### PROBLEM STATEMENT
Scan the records beneath this line for the line holding "s.evtOut := rfl" and the line holding "s.txs := rfl", then transcribe exactly those two and all lines between.

(Saved data entries)
----------

/-! ## State.setLane -/

@[simp] theorem State.setLane_pending (n : Nat) (h : Lane) : (s.setLane n h).pending = s.pending := rfl
@[simp] theorem State.setLane_sys (n : Nat) (h : Lane) : (s.setLane n h).sys = s.sys := rfl
@[simp] theorem State.setLane_clocks (n : Nat) (h : Lane) : (s.setLane n h).clocks = s.clocks := rfl
@[simp] theorem State.setLane_wind (n : Nat) (h : Lane) : (s.setLane n h).wind = s.wind := rfl
@[simp] theorem State.setLane_power (n : Nat) (h : Lane) : (s.setLane n h).power = s.power := rfl
@[simp] theorem State.setLane_time (n : Nat) (h : Lane) : (s.setLane n h).time = s.time := rfl
@[simp] theorem State.setLane_timeRegs (n : Nat) (h : Lane) : (s.setLane n h).timeRegs = s.timeRegs := rfl
@[simp] theorem State.setLane_domains (n : Nat) (h : Lane) : (s.setLane n h).domains = s.domains := rfl
@[simp] theorem State.setLane_evtIn (n : Nat) (h : Lane) : (s.setLane n h).evtIn = s.evtIn := rfl
@[simp] theorem State.setLane_evtOut (n : Nat) (h : Lane) : (s.setLane n h).evtOut = s.evtOut := rfl
@[simp] theorem State.setLane_rings (n : Nat) (h : Lane) : (s.setLane n h).rings = s.rings := rfl
@[simp] theorem State.setLane_cp (n : Nat) (h : Lane) : (s.setLane n h).cp = s.cp := rfl
@[simp] theorem State.setLane_mbx (n : Nat) (h : Lane) : (s.setLane n h).mbx = s.mbx := rfl
@[simp] theorem State.setLane_log (n : Nat) (h : Lane) : (s.setLane n h).log = s.log := rfl
@[simp] theorem State.setLane_nvs (n : Nat) (h : Lane) : (s.setLane n h).nvs = s.nvs := rfl
@[simp] theorem State.setLane_mem (n : Nat) (h : Lane) : (s.setLane n h).mem = s.mem := rfl
@[simp] theorem State.setLane_fab (n : Nat) (h : Lane) : (s.setLane n h).fab = s.fab := rfl
theorem State.setLane_lanes (n : Nat) (h : Lane) : (s.setLane n h).lanes = spSet {} s.lanes n h := rfl
@[simp] theorem State.setLane_foms (n : Nat) (h : Lane) : (s.setLane n h).foms = s.foms := rfl
@[simp] theorem State.setLane_prbs (n : Nat) (h : Lane) : (s.setLane n h).prbs = s.prbs := rfl
@[simp] theorem State.setLane_quads (n : Nat) (h : Lane) : (s.setLane n h).quads = s.quads := rfl
@[simp] theorem State.setLane_ports (n : Nat) (h : Lane) : (s.setLane n h).ports = s.ports := rfl
@[simp] theorem State.setLane_flows (n : Nat) (h : Lane) : (s.setLane n h).flows = s.flows := rfl
@[simp] theorem State.setLane_txs (n : Nat) (h : Lane) : (s.setLane n h).txs = s.txs := rfl
@[simp] theorem State.setLane_layers (n : Nat) (h : Lane) : (s.setLane n h).layers = s.layers := rfl
@[simp] theorem State.setLane_outputs (n : Nat) (h : Lane) : (s.setLane n h).outputs = s.outputs := rfl
@[simp] theorem State.setLane_outShots (n : Nat) (h : Lane) : (s.setLane n h).outShots = s.outShots := rfl
@[simp] theorem State.setLane_leases (n : Nat) (h : Lane) : (s.setLane n h).leases = s.leases := rfl
@[simp] theorem State.setLane_assocs (n : Nat) (h : Lane) : (s.setLane n h).assocs = s.assocs := rfl
@[simp] theorem State.setLane_txAudio (n : Nat) (h : Lane) : (s.setLane n h).txAudio = s.txAudio := rfl
@[simp] theorem State.setLane_tq (n : Nat) (h : Lane) : (s.setLane n h).tq = s.tq := rfl
@[simp] theorem State.setLane_heads (n : Nat) (h : Lane) : (s.setLane n h).heads = s.heads := rfl
@[simp] theorem State.setLane_drivers (n : Nat) (h : Lane) : (s.setLane n h).drivers = s.drivers := rfl
@[simp] theorem State.setLane_polls (n : Nat) (h : Lane) : (s.setLane n h).polls = s.polls := rfl
@[simp] theorem State.setLane_rennex (n : Nat) (h : Lane) : (s.setLane n h).rennex = s.rennex := rfl
@[simp] theorem State.setLane_pair (n : Nat) (h : Lane) : (s.setLane n h).pair = s.pair := rfl
@[simp] theorem State.setLane_sync (n : Nat) (h : Lane) : (s.setLane n h).sync = s.sync := rfl
@[simp] theorem State.setLane_free (n : Nat) (h : Lane) : (s.setLane n h).free = s.free := rfl
@[simp] theorem State.setLane_answer (n : Nat) (h : Lane) : (s.setLane n h).answer = s.answer := rfl
@[simp] theorem State.setLane_lane (n : Nat) (h : Lane) : (s.setLane n h).lane n = h := spGet_spSet_same
theorem State.setLane_lane_other (n : Nat) (h : Lane) (m : Nat) (ne : m ≠ n) : (s.setLane n h).lane m = s.lane m := spGet_spSet_other ne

----------

### ANSWER FOR THE TASK
@[simp] theorem State.setLane_evtOut (n : Nat) (h : Lane) : (s.setLane n h).evtOut = s.evtOut := rfl
@[simp] theorem State.setLane_rings (n : Nat) (h : Lane) : (s.setLane n h).rings = s.rings := rfl
@[simp] theorem State.setLane_cp (n : Nat) (h : Lane) : (s.setLane n h).cp = s.cp := rfl
@[simp] theorem State.setLane_mbx (n : Nat) (h : Lane) : (s.setLane n h).mbx = s.mbx := rfl
@[simp] theorem State.setLane_log (n : Nat) (h : Lane) : (s.setLane n h).log = s.log := rfl
@[simp] theorem State.setLane_nvs (n : Nat) (h : Lane) : (s.setLane n h).nvs = s.nvs := rfl
@[simp] theorem State.setLane_mem (n : Nat) (h : Lane) : (s.setLane n h).mem = s.mem := rfl
@[simp] theorem State.setLane_fab (n : Nat) (h : Lane) : (s.setLane n h).fab = s.fab := rfl
theorem State.setLane_lanes (n : Nat) (h : Lane) : (s.setLane n h).lanes = spSet {} s.lanes n h := rfl
@[simp] theorem State.setLane_foms (n : Nat) (h : Lane) : (s.setLane n h).foms = s.foms := rfl
@[simp] theorem State.setLane_prbs (n : Nat) (h : Lane) : (s.setLane n h).prbs = s.prbs := rfl
@[simp] theorem State.setLane_quads (n : Nat) (h : Lane) : (s.setLane n h).quads = s.quads := rfl
@[simp] theorem State.setLane_ports (n : Nat) (h : Lane) : (s.setLane n h).ports = s.ports := rfl
@[simp] theorem State.setLane_flows (n : Nat) (h : Lane) : (s.setLane n h).flows = s.flows := rfl
@[simp] theorem State.setLane_txs (n : Nat) (h : Lane) : (s.setLane n h).txs = s.txs := rfl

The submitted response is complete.